In some other embodiments, as shown in FIG. 3 , the DAF film 150 further includes a second portion 153 covering the peripheral area 110 b , a surface of the second portion 153 facing away from the sensor chip 120 is bonded to the transparent cover plate 140 , and the bonding wire 130 is located in the DAF film 150 .

In this embodiment, the DAF film 150 includes a first portion 152 covering the non-photosensitive area 120b and a second portion 153 covering the peripheral area 110b. In other words, the DAF film 150 covers both the non-photosensitive area 120b of the sensor chip 120 and the peripheral area 110b of the substrate 110. At this time, the bonding wire 130 is also entirely located in the DAF film 150. In this way, on the first hand, the amount and thickness of the DAF film 150 can be controlled, and the glue overflow phenomenon in the prior art will not occur after pressing, so that the photosensitive area 120a will not be covered by the DAF film 150, which is conducive to improving the photosensitivity of the sensor after packaging.
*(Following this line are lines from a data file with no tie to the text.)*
/-! ## The launch's memory (R260, R262, R280, R283) -/

/-- The context of a launch's own accesses. -/
def launchCtx (n : Nat) (l : Launch) : Ctx := ⟨0, false, l.sup, l.ptbr, n, []⟩

/-- Where a store at a virtual address leads: its physical address, none when no store can be made there, or what it waits for. -/
def storePa (s : State) (c : Ctx) (va : Nat) : Res (Option Nat) :=
  match translate s c .write va with
  | .wait w => .wait w
  | .bad _ _ => .ok none
  | .ok p =>
    if p.peer ≠ 0 then .ok none
    else
      match heldAt s p.pa with
      | some w => .wait w
      | none => .ok (if unwritable s p.pa then none else some p.pa)

/-- n bytes at a virtual address that the part reads for its own use, lowest first; none where they cannot be read. -/
def bytesVa (s : State) (c : Ctx) (va : Nat) : Nat → Res (Option (List Byte))
  | 0 => .ok (some [])
  | n + 1 =>
    match translate s c .read va with
    | .wait w => .wait w
    | .bad _ _ => .ok none
    | .ok p =>
      if p.peer ≠ 0 then .ok none
      else
        match heldAt s p.pa with
        | some w => .wait w
        | none =>
          if unwritable s p.pa || s.poisonAt p.pa then .ok none
          else (bytesVa s c (va + 1) n).andThen (fun r => .ok (r.map (BitVec.ofNat 8 (s.peek p.pa 1) :: ·)))

/-- The word whose bytes are given, lowest first. -/
def wordOf (bs : List Byte) : Nat := bs.foldr (fun b x => b.toNat + 256 * x) 0

/-- What a store of the part's own waits for. -/
def postedWait (s : State) (p : Posted) : Option Wait :=
  match p with
  | .flag c _ va _ => match bytesVa s c va 8 with | .wait w => some w | _ => none
  | .event c _ va _ => match storePa s c va with | .wait w => some w | _ => none
  | .word c va _ _ => match storePa s c va with | .wait w => some w | _ => none
  | .count pa => heldAt s pa
  | .place pa _ _ => heldAt s pa

/-- Perform a store of the part's own, unless it must wait. A word that cannot be written is not; an event word then leaves its record
(R378). An event word is the doubleword that holds the address (log 12). -/
def State.tryPosted (s : State) (p : Posted) : Option State :=
  match p with
  | .flag c loc va v =>
    match bytesVa s c va 8 with
    | .wait _ => none
    | .ok (some bs) => some (if wordOf bs = 0 then s else s.keepPosted (.event c loc (wordOf bs) v))
    | _ => some s
  | .event c loc va v =>
    match storePa s c va with
    | .wait _ => none
    | .ok (some pa) => some (s.poke none (pa / 8 * 8) v 8)
    | _ => some (s.appendRec (lostEvent loc va))
  | .word c va v n =>
    match storePa s c va with
    | .wait _ => none
    | .ok (some pa) => some (s.poke none pa v n)
    | _ => some s
  | .count pa => s.tryCount pa
  | .place pa m free =>
    match heldAt s pa with
    | some _ => none
    | none =>
      let old : Byte := BitVec.ofNat 8 (s.peek pa 1)
      some (s.poke none pa (if free then old ||| BitVec.ofNat 8 m else old &&& ~~~(BitVec.ofNat 8 m)).toNat 1)

/-- The launch for which a store of the part's own is made; none for a counter and a bitmap. -/
def Posted.launch : Posted → Option Nat
  | .flag c _ _ _ => some c.launch
  | .event c _ _ _ => some c.launch
  | .word c _ _ _ => some c.launch
  | .count _ => none
  | .place _ _ _ => none

/-- A store of the part's own stands behind one before it: to the same address, or with release order behind the others of its launch (R283,
R298). -/
def Posted.behind (p q : Posted) : Bool := p.addr == q.addr || (p.launch.isSome && p.launch == q.launch)

/-- Make a store of the part's own: at once, or when what it waits for is over (R72). -/
def State.post (s : State) (p : Posted) : State :=
  if s.waits.posted.any p.behind then s.keepPosted p else (s.tryPosted p).getD (s.keepPosted p)

/-- Perform a kept store; none while one before it stands, or while it must wait. -/
def State.performPosted (s : State) (p : Posted) : Option State :=
  if (s.waits.posted.takeWhile (· != p)).any p.behind then none
  else ({ s with waits := { s.waits with posted := s.waits.posted.erase p } } : State).tryPosted p

/-- The first kept store that can perform. -/
def State.nextPosted (s : State) : Option State := s.waits.posted.findSome? s.performPosted

/-- Store at a virtual address of a launch; an address that does not translate is not written (log 12). -/
def State.storeVa (s : State) (c : Ctx) (va v n : Nat) : State := s.post (.word c va v n)

/-- Write a STATE event word (R378). -/
def State.storeEvent (s : State) (c : Ctx) (loc : BitVec 32) (va v : Nat) : State := s.post (.event c loc va v)

/-- Write a fault to the launch fault record (R280). -/
def State.recordFault (s : State) (ln : Nat) (cause : BitVec 8) (kind task : Nat) (addr : Word) (index : Nat) : State :=
  match s.launch? ln with
  | none => s
  | some l =>
    let c := launchCtx ln l
    let at0 := l.frec.toNat + 32 * l.fcount
    let s1 :=
      if l.fcount < l.fcap ∧ l.frec ≠ 0 then
        (((s.storeVa c at0 (cause.toNat + 256 * kind + 2 ^ 32 * task) 8).storeVa c (at0 + 8) addr.toNat 8).storeVa c
          (at0 + 16) index 8).storeVa c (at0 + 24) s.ns 8
      else s
    let s2 := if l.fcountVa = 0 then s1 else s1.storeVa c l.fcountVa.toNat (l.fcount + 1) 4
    s2.modLaunch ln (fun x => { x with fcount := l.fcount + 1 })

/-! ## Ending operations -/

/-- Unpin the panes of an mmma (R240): its groups in every bank of its seat. -/
def Bank.unpin (b : Bank) : List Nat → Bank
  | [] => b
  | n :: ns => Bank.unpin (b.setPane n { b.pane n with pins := (b.pane n).pins - 1 }) ns

def Bank.pin (b : Bank) : List Nat → Bank
  | [] => b
  | n :: ns => Bank.pin (b.setPane n { b.pane n with pins := (b.pane n).pins + 1 }) ns

/-- The panes an mmma pins (R240); none for another operation. -/
def OpKind.panes : OpKind → List Nat
  | .mmma _ wa wb ga gb _ => upFrom wa ga ++ upFrom wb gb
  | _ => []

/-- The operation's issuing task still has its seat. -/
def opSeated (s : State) (o : ChildOp) : Bool :=
  ((s.seat? o.core o.base).map (fun t => t.launch == o.launch && t.task == o.task)).getD false

/-- The size, as a power of two, and LCAP of the sash whose panes a matrix operation reads: its seat's, or those an orphan keeps (R322). -/
def opSash (s : State) (o : ChildOp) : Nat × Nat :=
  if opSeated s o then ((s.seatAt o.core o.base).log2s, (s.seatAt o.core o.base).lcap) else o.orphan.getD (0, 12)

/-- The banks of that sash; none when the seat is gone and the operation keeps no panes. -/
def opBanks (s : State) (o : ChildOp) : List Nat :=
  if opSeated s o || o.orphan.isSome then upFrom o.base (2 ^ (opSash s o).1) else []

/-- Panes of a RUNNING mmma are unpinned when it stops. -/
def State.unpinOp (s : State) (o : ChildOp) : State :=
  if o.st == .running then s.modBanks o.core (fun _ b => b.unpin o.kind.panes) (opBanks s o) else s

def State.pinOp (s : State) (o : ChildOp) : State := s.modBanks o.core (fun _ b => b.pin o.kind.panes) (opBanks s o)

/-- The panes that an orphan kept open close with it (R279, R322). -/
def State.closeOrphan (s : State) (o : ChildOp) : State :=
  if o.orphan.isSome then s.modBanks o.core (fun _ b => b.closePanes (o.kind.panes.filter (fun n => (b.pane n).pins == 0))) (opBanks s o) else s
Secondly, the thickness of the DAF film 150 is uniform and highly elastic, and during pressing, the DAF film 150 and the transparent cover plate 140, the DAF film 150 and the non-photosensitive area 120b of the sensor chip 120, and the DAF film 150 and the peripheral area 110b of the substrate 110 can all be tightly bonded, which is also beneficial to improving the support performance and sealing performance of the DAF film 150, and further to improving the reliability of the packaged sensor. Thirdly, the first part 152 and the second part 153 are bonded to the transparent cover plate 140 on one side away from the sensor chip 120, which is beneficial to increasing the bonding area between the transparent cover plate 140 and the DAF film 150, and further to further improving the sealing performance and reliability of the packaged sensor.

Furthermore, as shown in FIG. 4 , the packaging structure 100 further includes a plastic molding column 170 disposed in the peripheral area 110 b . The plastic molding column 170 is located outside the second portion 153 and the transparent cover 140 . The plastic molding column 170 is configured to seal the second portion 153 and the transparent cover 140 .
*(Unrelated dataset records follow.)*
def parse50 (x : BitVec 6) (y : BitVec 48) : Option Instr :=
  match (mF y).toNat with
  | 0 => some (.vld (parseM x y))
  | 1 => some (.vlds (parseM x y))
  | 2 => some (.vldx (parseM x y))
  | 3 => some (.vst (parseM x y))
  | 4 => some (.vsts (parseM x y))
  | 5 => some (.vstx (parseM x y))
  | 6 => some (.vstb (parseM x y))
  | 7 => some (.vldl (parseM x y))
  | 8 => some (.vstc (parseM x y))
  | 9 => some (.vspill (parseM x y))
  | 10 => some (.vfill (parseM x y))
  | 11 => some (.vlq (parseM x y))
  | _ => none

noncomputable def parse58 (x : BitVec 6) (y : BitVec 48) : Option Instr :=
  match (eF y).toNat with
  | 0 => some (.cpy (parseE x y))
  | 1 => some (.cpy2d (parseE x y))
  | 2 => some (.rsct (parseE x y))
  | 3 => some (.coll (parseE x y))
  | 4 => some (.red (parseE x y))
  | 5 => some (.gath (parseE x y))
  | 6 => some (.nmo (parseE x y))
  | _ => none

noncomputable def parse59 (x : BitVec 6) (y : BitVec 48) : Option Instr :=
  match (eF y).toNat with
  | 0 => some (.mmma (parseE x y))
  | 1 => some (.mdrain (parseE x y))
  | _ => none

noncomputable def parse5A (x : BitVec 6) (y : BitVec 48) : Option Instr :=
  match (aF y).toNat with
  | 0 => some (.mattach (xD x) (aA y))
  | 1 => some (.mdetach)
  | 2 => some (.mshape (aA y))
  | 3 => some (.mzero (xD x))
  | _ => none

noncomputable def parse5C (x : BitVec 6) (y : BitVec 48) : Option Instr :=
  match (aF y).toNat with
  | 0 => some (.kwait (xN x) (kP y) (aB y))
  | 1 => some (.kwaitNt (aA y) (xN x) (aB y))
  | 2 => some (.kpoll (aA y) (xN x))
  | 3 => some (.kcancel (xN x))
  | 4 => some (.kdetach (aA y) (xN x))
  | 5 => some (.kadopt (xN x) (aA y))
  | 6 => some (.kprio (xN x) (aA y))
  | 7 => some (.kinfo (aA y) (xN x) (aB y))
  | _ => none

noncomputable def parse5D (x : BitVec 6) (y : BitVec 48) : Option Instr :=
  match (aF y).toNat with
  | 0 => some (.fence (aB y))
  | 1 => some (.xfence (xN x) (kP y) (aB y))
  | 2 => some (.fbar (xN x) (aB y))
  | 3 => some (.bwait (xN x))
  | 4 => some (.ipost (xN x) (aA y))
  | 5 => some (.iwait (xN x) (aA y))
  | 6 => some (.await (aB y) (aA y))
  | _ => none

noncomputable def parse5E (x : BitVec 6) (y : BitVec 48) : Option Instr :=
  match (eF y).toNat with
  | 0 => some (.tspawn (parseE x y))
  | 1 => some (.launch (parseE x y))
  | _ => none

noncomputable def parse60 (_ : BitVec 6) (y : BitVec 48) : Option Instr :=
  match (aF y).toNat with
  | 0 => some (.tlbinv (aA y) (aB y))
  | _ => none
In this embodiment, the package structure 100 further includes a plastic encapsulation column 170, which can be formed on the peripheral area 110b of the upper substrate 113 of the substrate 110 to closely adhere to the outer surface of the second part 153 of the DAF film 150 and the outer surface of the transparent cover plate 140, thereby forming a seal for the second part 153 and the transparent cover plate 140. In this way, through the double protection of the DAF film 150 and the plastic encapsulation column 170, the possibility of the photosensitive area 120a of the sensor chip 120 being contaminated by foreign matter can be prevented or reduced, thereby further improving the reliability after packaging. In addition, the plastic encapsulation column 170 can further protect the sensor chip 120 from external impact. The plastic encapsulation column 170 can adopt, for example, epoxy molding compound (EMC). However, the material of the plastic pillar 170 is not limited to EMC.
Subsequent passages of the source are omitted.